Seventh and eighth grade students now have the skills of addition, subtraction, multiplication, and division and know how to compute all these operations with money and decimals.  The next part of learning about money and financing is geared more toward the business aspect.

During these two grades, students will begin to learn about change from a purchase, discounts, commission, price markup, sales tax, shipping and handling, and interest rates.  Some of these topics will be fully taught and others will be introduced (see Consumer Math).

Up to this point, the learned skills of money have been discussed so students can be able to use in real life situations.  Teachers in the prior grades have taught and tested all the students skills regarding computing money and the students will learn now how this topic will relate to them in their own life.

When students begin in the middle school levels, the classes can be larger and the teachers do not follow every student to see if they handed their work in on time.  Teachers have close to 150 students a day where at the elementary level, they could have 20 – 50 students.  The new teenage students need to be responsible for themselves concerning their school work and if a concept is not understood, the teacher expects them to ask questions or get extra help.  With all the physically changes occurring, many students will not feel comfortable asking a teacher for help and this could be their downfall of not learning the next concepts regarding finances.
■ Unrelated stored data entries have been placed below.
-- ==== Sys2Proof/Machine/Loads.lean ====
section
/-! DEFINITION. The meanings of spec/42_loads.md, R100-R122. -/

namespace Sys2Proof.Machine

/-- LD r8,r8', R100. -/
def execLdR8R8 (dst src : R8) (s : State) : Answer := .next ((s.setR8 dst (s.getR8 src)).advance 1)

/-- LD r8,(HL), R101. -/
def execLdR8AtHl (dst : R8) (s : State) : Answer := s.onRead s.hl fun v => (s.setR8 dst v).advance 1

/-- LD (HL),r8, R102. -/
def execLdAtHlR8 (src : R8) (s : State) : Answer := s.onWrite s.hl (s.getR8 src) fun t => t.advance 1

/-- LD r8,n8, R103. -/
def execLdR8N8 (r : R8) (n : Byte) (s : State) : Answer := .next ((s.setR8 r n).advance 2)

/-- LD (HL),n8, R104. -/
def execLdAtHlN8 (n : Byte) (s : State) : Answer := s.onWrite s.hl n fun t => t.advance 2

/-- LD rr,n16, R105. -/
def execLdRrN16 (rr : Pair) (n : Word) (s : State) : Answer := .next ((s.setPair rr n).advance 3)

/-- LD A,(BC), R106. -/
def execLdAAtBc (s : State) : Answer := s.onRead s.bc fun v => (s.setA v).advance 1

/-- LD A,(DE), R106. -/
def execLdAAtDe (s : State) : Answer := s.onRead s.de fun v => (s.setA v).advance 1

/-- LD (BC),A, R107. -/
def execLdAtBcA (s : State) : Answer := s.onWrite s.bc s.a fun t => t.advance 1

/-- LD (DE),A, R107. -/
def execLdAtDeA (s : State) : Answer := s.onWrite s.de s.a fun t => t.advance 1

/-- LD A,(HL+), R108. -/
def execLdAAtHlInc (s : State) : Answer :=
  s.onRead s.hl fun v => ((s.setHl (s.hl + 1)).setA v).advance 1

/-- LD A,(HL-), R109. -/
def execLdAAtHlDec (s : State) : Answer :=
  s.onRead s.hl fun v => ((s.setHl (s.hl - 1)).setA v).advance 1

/-- LD (HL+),A, R110. -/
def execLdAtHlIncA (s : State) : Answer := s.onWrite s.hl s.a fun t => (t.setHl (s.hl + 1)).advance 1

/-- LD (HL-),A, R111. -/
def execLdAtHlDecA (s : State) : Answer := s.onWrite s.hl s.a fun t => (t.setHl (s.hl - 1)).advance 1

/-- LDH (a8),A, R112. -/
def execLdhA8A (n : Byte) (s : State) : Answer := s.onWrite (highPage n) s.a fun t => t.advance 2

/-- LDH A,(a8), R113. -/
def execLdhAA8 (n : Byte) (s : State) : Answer :=
  s.onRead (highPage n) fun v => (s.setA v).advance 2

/-- LD (C),A, R114. -/
def execLdAtCA (s : State) : Answer := s.onWrite (highPage s.c) s.a fun t => t.advance 1

/-- LD A,(C), R115. -/
def execLdAAtC (s : State) : Answer := s.onRead (highPage s.c) fun v => (s.setA v).advance 1

/-- LD (a16),A, R116. -/
def execLdA16A (addr : Word) (s : State) : Answer := s.onWrite addr s.a fun t => t.advance 3

/-- LD A,(a16), R117. -/
def execLdAA16 (addr : Word) (s : State) : Answer := s.onRead addr fun v => (s.setA v).advance 3

/-- LD (a16),SP, R118. -/
def execLdA16Sp (addr : Word) (s : State) : Answer :=
  s.finish (do
    let t ← s.busWrite16 addr s.sp
    return t.advance 3)

/-- LD SP,HL, R119. -/
def execLdSpHl (s : State) : Answer := .next ((s.setSp s.hl).advance 1)

/-- LD HL,SP+e8, R120. -/
def execLdHlSpE8 (e : Byte) (s : State) : Answer :=
  .next (((s.setHl (Alu.addSp s.sp e)).setF (Alu.addSpFlags s.sp e)).advance 2)

/-- PUSH rr, R121. -/
def execPushRr (rr : StackPair) (s : State) : Answer :=
  s.finish (do
    let t ← s.push (s.getStackPair rr)
    return t.advance 1)

/-- POP rr, R122. -/
def execPopRr (rr : StackPair) (s : State) : Answer :=
  s.finish (do
    let (v, t) ← s.pop
    return (t.setStackPair rr v).advance 1)

end Sys2Proof.Machine
end

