-- ==== Sys2Proof/Certificates/Slice0/Obligations.lean ====
section
/-! DEFINITION. The statements for the provers, from the numbered rules of spec/. Each docstring names the rule it
formalises, and the log entries (notes/assumptions) where it rests on the model's form. `BitVec.ofNat n` and
`BitVec.ofInt n` narrow an exact integer to n bits (R10). `exec` gives an instruction its effect in every run state, only
`step` looks at it (log entry 22), and an error is a next state whose run state is Faulted (log entry 10). -/

open Sys2Proof Sys2Proof.Machine

/-! ## Encoding and decoding -/

/-- Words written out from R64 and the instruction rules decode to their instructions, the bytes after them left over.
That STOP's term carries the byte R136 ignores is log entry 13 (DESIGN CHOICE), that an unassigned opcode's term carries its
byte log entry 12 (DESIGN CHOICE). The last three clauses are the model's decoder from byte lists (log entry 11, DEDUCED), not
R63's, which reads only an opcode and never faults: a list that ends inside an instruction is rejected by name. -/
def Obligations.EncodingWordsDecode : Prop :=
  decode [0x00] = .ok (.nop, []) ∧
  decode [0x21, 0x10, 0x80, 0x76] = .ok (.ldRrN16 .hl 0x8010, [0x76]) ∧
  decode [0x3C] = .ok (.incR8 .a, []) ∧
  decode [0x1D] = .ok (.decR8 .e, []) ∧
  decode [0x36, 0x42] = .ok (.ldAtHlN8 0x42, []) ∧
  decode [0x66] = .ok (.ldR8AtHl .h, []) ∧
  decode [0x75] = .ok (.ldAtHlR8 .l, []) ∧
  decode [0x76] = .ok (.halt, []) ∧
  decode [0x8B] = .ok (.adcAR8 .e, []) ∧
  decode [0xBE] = .ok (.cpAAtHl, []) ∧
  decode [0x20, 0xFD] = .ok (.jrCcE8 .nz 0xFD, []) ∧
  decode [0xDA, 0x00, 0x02] = .ok (.jpCcA16 .c 0x0200, []) ∧
  decode [0xCD, 0x08, 0x01] = .ok (.callA16 0x0108, []) ∧
  decode [0xF5] = .ok (.pushRr .af, []) ∧
  decode [0x10, 0xFF] = .ok (.stop 0xFF, []) ∧
  decode [0xD3, 0x00] = .ok (.refusedUnassigned 0xD3, [0x00]) ∧
  decode [0xCB, 0x00] = .ok (.refusedCbPrefix, [0x00]) ∧
  decode [0x10] = .error (.truncated 0x10 2) ∧
  decode [0xC3, 0x50] = .error (.truncated 0xC3 3) ∧
  decode [] = .error .noOpcode

/-- Decoding the encoding of a well-formed instruction gives it back, whatever bytes follow (R58-R65). That STOP's ignored
byte and the unassigned opcode byte are operands, and so come back too, is the model's choice (log entries 13 and 12). -/
def Obligations.DecodeOfEncode : Prop :=
  ∀ (i : Instr) (rest : List Byte), i.wf = true → decode (encode i ++ rest) = .ok (i, rest)

/-- What the decoder accepts is the encoding of a well-formed instruction; so two different encodings are two different
terms of `Instr`. That is the model's choice, not R63's: by R136 and U11 all 256 encodings 10 xx are the one STOP, and it
holds because the constructors carry STOP's ignored byte (log entry 13, DESIGN CHOICE) and the unassigned opcode byte (log
entry 12, DESIGN CHOICE). -/
def Obligations.EncodeOfDecode : Prop :=
  ∀ (bytes rest : List Byte) (i : Instr), decode bytes = .ok (i, rest) → i.wf = true ∧ bytes = encode i ++ rest

/-- The opcode byte alone determines the length, by the table of R59; a refused opcode, to which R59 gives no length, counts
its own byte (the model's choice, log entry 26). -/
def Obligations.OpcodeDeterminesLength : Prop :=
  ∀ op : Byte, (decodeOpcode op).length =
    if op ∈ ([0x06, 0x0E, 0x10, 0x16, 0x18, 0x1E, 0x20, 0x26, 0x28, 0x2E, 0x30, 0x36, 0x38, 0x3E, 0xC6, 0xCE, 0xD6,
        0xDE, 0xE0, 0xE6, 0xE8, 0xEE, 0xF0, 0xF6, 0xF8, 0xFE] : List Byte) then 2
    else if op ∈ ([0x01, 0x08, 0x11, 0x21, 0x31, 0xC2, 0xC3, 0xC4, 0xCA, 0xCC, 0xCD, 0xD2, 0xD4, 0xDA, 0xDC, 0xEA,
        0xFA] : List Byte) then 3
    else 1

/-- The refused opcodes of R66, and only they, decode to refused instructions (log entry 11), each to its own byte (the
unassigned ones share a constructor that carries it: log entry 12). -/
def Obligations.RefusedOpcodesExactly : Prop :=
  ∀ (op : Byte) (i : Instr) (rest : List Byte), decode (op :: rest) = .ok (i, []) →
    i.refusedOp =
      if op ∈ ([0xD3, 0xDB, 0xDD, 0xE3, 0xE4, 0xEB, 0xEC, 0xED, 0xF4, 0xFC, 0xFD, 0xCB, 0xC7, 0xCF, 0xD7, 0xDF, 0xE7,
          0xEF, 0xF7, 0xFF, 0xFB, 0xD9] : List Byte) then some op
      else none

/-! ## The step -/

/-- Where a Running CPU's bytes at pc decode to an instruction and its fetch goes through, the step is that
instruction's execution (R27), with `JoypadState` as the host has made it before the step (R152): the next of the host's
inputs, or as it was where none is left (that State holds them is the model's choice, log entry 2). The immediates are
read only as far as the instruction is long. -/
def Obligations.StepRunsDecodedInstruction : Prop :=
  (∀ (s u : State) (i : Instr) (rest : List Byte), s.run = .running → u = s.drawInput →
    decode [u.readByte s.pc, u.readByte (s.pc + 1), u.readByte (s.pc + 2)] = .ok (i, rest) →
    (∀ k : Nat, k < i.length → s.permits (s.pc + BitVec.ofNat 16 k) = true) →
    step s = exec i u) ∧
  (∀ s : State, s.inputs = [] → s.drawInput = s) ∧
  (∀ (s : State) (j : JoypadState) (js : List JoypadState), s.inputs = j :: js →
    s.drawInput = { s with joypad := j, inputs := js })

/-- Derived from R138, R140 and R152: a refused opcode at pc makes the run state Faulted(DecodeError, pc, op), and the CPU
writes nothing else; the immediate bytes need not be readable, since none is fetched. The next state also holds the draw of
the host's next input, with which the step begins: JoypadState as a draw of each step is R152's, the field that holds the
coming draws is the model's choice (log entry 2, DESIGN CHOICE). -/
def Obligations.RefusedOpcodeStep : Prop :=
  ∀ (s : State) (op : Byte), s.run = .running → s.permits s.pc = true → s.drawInput.readByte s.pc = op →
    op ∈ ([0xD3, 0xDB, 0xDD, 0xE3, 0xE4, 0xEB, 0xEC, 0xED, 0xF4, 0xFC, 0xFD, 0xCB, 0xC7, 0xCF, 0xD7, 0xDF, 0xE7,
      0xEF, 0xF7, 0xFF, 0xFB, 0xD9] : List Byte) →
    step s = .next { s.drawInput with run := .faulted s.pc (.decodeError op) }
Students know how to purchase an item, give the correct amount of money to the cashier, and receive the correct amount of change.  What if the roles were reversed and the student is working as a cashier, could they make change and add the correct sales tax onto the purchaser’s item?  In seventh and eighth grade, teachers will spend time with real life concepts concerning finances.  During these grades, Algebra is being taught as well and where the majority of time is being spent.

The teacher will explain financial terms with real life problems by role playing using the students in the classroom.  For example, let’s say Toby is working at a clothing store in the mall and Jon walked in.  Toby greets Jon and asks him if he needs any help finding a certain item.  Jon says yes and Toby spends a half hour helping Jon buy a pair of jeans and two shirts.  The total bill came to $140.00 and since Toby was the sales person helping Jon, Toby will make a 10% commission from this sale.

After the teacher has the student’s role play this word problem, then she or he has the entire class at their individual seats try and solve the problem.  The class gets five minutes to work it out and then the teacher will go through the problem as a class.  Some teachers use visual aides to help students understand the concept.  The formula for the problem should be written clearly on the board and all the students should have it written down in their notebooks.  Next, the numbers from the word problem should be plugged into the formula, and then solved.

When the concept of commission, sales tax, discounts are being taught to be solved; the easiest way for students to learn these concepts are by practicing with the teacher.  All formulas should be taught, written in the students math notebook, with an explanation of when and how to use them.